-- ==== Sys2Proof/Machine/Hierarchy.lean ====
section
/-!
DEFINITION. The scheduling hierarchy (chapter 10): queue and node contexts, paths, shapers (R233), egress gates (R236, R237),
tags and selection (R232).
-/

namespace Sys2Proof.Machine

/-! ### Units and paths -/

/-- The unit number of queue `q` of a die and direction. -/
def queueAt (d : Nat) (up : Bool) (q : Nat) : Nat := d * 65536 + ofBool up * 32768 + q

/-- The unit number of node `n` of a die and direction. -/
def nodeAt (d : Nat) (up : Bool) (n : Nat) : Nat := d * 32768 + ofBool up * 16384 + n

/-- The key of a queue's contents. -/
def queueKey (d : Nat) (up : Bool) (q : Nat) : Key := ⟨2 * d + ofBool up, q⟩

/-- The frames of a queue, head first. -/
def State.queueOf (s : State) (d : Nat) (up : Bool) (q : Nat) : List Frame := s.queues.get (queueKey d up q) []

/-- The frames of a queue replaced. -/
def State.setQueue (d : Nat) (up : Bool) (q : Nat) (fs : List Frame) (s : State) : State :=
  { s with queues := s.queues.set (queueKey d up q) [] fs }

/-- What the traffic manager keeps of a queue beside its context. -/
def State.qstatOf (s : State) (d : Nat) (up : Bool) (q : Nat) : QueueSt := s.qstat.get (queueKey d up q) {}

/-- A change of it. -/
def State.modQstat (d : Nat) (up : Bool) (q : Nat) (f : QueueSt → QueueSt) (s : State) : State :=
  { s with qstat := s.qstat.set (queueKey d up q) {} (f (s.qstatOf d up q)) }

/-- The queues of a die and direction that hold frames. -/
def State.busyQueues (s : State) (d : Nat) (up : Bool) : List Nat :=
  (s.queues.filter fun e => e.1.n == 2 * d + ofBool up && !e.2.isEmpty).map fun e => e.1.i

/-- The nodes from `n` up to its port: at most three levels and the port (Table 10.3). -/
def State.nodesUp (s : State) (d : Nat) (up : Bool) : Nat → Nat → List Nat
  | 0, _ => []
  | k + 1, n => n :: (if s.flag NODE.PORT (nodeAt d up n) then [] else s.nodesUp d up k (s.get NODE.PARENT (nodeAt d up n)))

/-- The nodes from a queue's parent up to its port. -/
def State.pathOf (s : State) (d : Nat) (up : Bool) (q : Nat) : List Nat :=
  s.nodesUp d up 4 (s.get QUEUE.PARENT (queueAt d up q))

/-- The port node of a queue. -/
def State.portOf (s : State) (d : Nat) (up : Bool) (q : Nat) : Nat := ((s.pathOf d up q).getLast?).getD 0

/-- A queue leads to the port with this PORT_ID (Table 10.4). -/
def State.leadsTo (s : State) (d : Nat) (up : Bool) (port q : Nat) : Bool :=
  let n := nodeAt d up (s.portOf d up q)
  s.flag NODE.PORT n && s.get NODE.PORT_ID n == port

/-! ### Shapers (R233) -/

/-- Signed tokens refilled for `e` ns at `rate` kbit/s up to `cap` bytes, in 1/256 byte, as R201 refills a meter; never above what the
signed field holds. -/
def refillSigned (cap rate e : Nat) (tokens : Int) : Int :=
  let top : Int := min (256 * cap) (2 ^ 31 - 1)
  if 2 ^ 31 ≤ e then top else min top (tokens + e * rate * 4 / 125000)

/-- A shaper: its rate, burst, token and time fields, with their unit number. -/
structure Shaper where
  rate : Field
  burst : Field
  tokens : Field
  last : Field
  i : Nat
  deriving DecidableEq, Repr

/-- The shaper of a queue. -/
def queueShaper (i : Nat) : Shaper := ⟨QUEUE.SHAPE_RATE, QUEUE.SHAPE_BURST, QUEUE.TOKENS, QUEUE.LAST, i⟩

/-- The shaper of a node. -/
def nodeShaper (i : Nat) : Shaper := ⟨NODE.SHAPE_RATE, NODE.SHAPE_BURST, NODE.TOKENS, NODE.LAST, i⟩

/-- The tokens a shaper holds now. -/
def State.shaperNow (s : State) (h : Shaper) : Int :=
  refillSigned (s.get h.burst h.i) (s.get h.rate h.i) (wrapSub 32 s.ns32 (s.get h.last h.i)) (toSigned 32 (s.get h.tokens h.i))

/-- A shaper allows a frame (R233). -/
def State.shaperAllows (s : State) (h : Shaper) : Bool := s.get h.rate h.i == 0 || 0 ≤ s.shaperNow h

/-- A frame of `len` bytes charged to a shaper (R233). -/
def State.charge (h : Shaper) (len : Nat) (s : State) : State :=
  if s.get h.rate h.i = 0 then s
  else s.put h.tokens h.i (ofSigned 32 (s.shaperNow h - 256 * len)) |>.put h.last h.i s.ns32

/-! ### Egress gates (R236, R237) -/

/-- The line time of a frame at a downstream port, in ns (R236). -/
def State.txTime (s : State) (port len : Nat) : Nat :=
  let rate := s.get NODE.SHAPE_RATE port
  if rate = 0 then 0 else ((len + s.get NODE.GATE_OVERHEAD port) * 8 * 10 ^ 6 + rate - 1) / rate

/-- The gate of a gated queue lets its head frame go now (R236). -/
def State.gateAllows (s : State) (d q len : Nat) : Bool :=
  let i := queueAt d false q
  let port := nodeAt d false (s.portOf d false q)
  !s.flag QUEUE.GATED i
    || s.gateOpen (listAt d (s.get QUEUE.GATE_LIST i)) (s.get QUEUE.GATE i) (s.nowNs + s.get NODE.LEAD_MIN_NS port)
      (s.nowNs + s.get NODE.LEAD_MAX_NS port + s.txTime port len)

/-- Of the time from `t0` to `t1`, in ns, how long R236 holds a head frame of `len` bytes: what lies outside [open - LEAD_MIN_NS, close - LEAD_MAX_NS - tx]
of every window. -/
def State.heldTime (s : State) (d q len t0 t1 : Nat) : Nat :=
  let i := queueAt d false q
  let l := listAt d (s.get QUEUE.GATE_LIST i)
  let port := nodeAt d false (s.portOf d false q)
  let cycle := max 1 (s.get GATEHDR.CYCLE_NS l)
  let early := s.get NODE.LEAD_MIN_NS port
  let late := s.get NODE.LEAD_MAX_NS port + s.txTime port len
  let spans := s.spansOver l (s.get QUEUE.GATE i) ((t0 - s.gateBase l) / cycle - 1) ((t1 + early - t0) / cycle + 4)
  if s.flag QUEUE.GATED i then t1 - t0 - (spans.map fun w => min t1 (w.2 - late) - max t0 (w.1 - early)).sum else 0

■ Your task
Write out every line from the entries where "pathOf" appears.

■ Your solution
def State.pathOf (s : State) (d : Nat) (up : Bool) (q : Nat) : List Nat :=
def State.portOf (s : State) (d : Nat) (up : Bool) (q : Nat) : Nat := ((s.pathOf d up q).getLast?).getD 0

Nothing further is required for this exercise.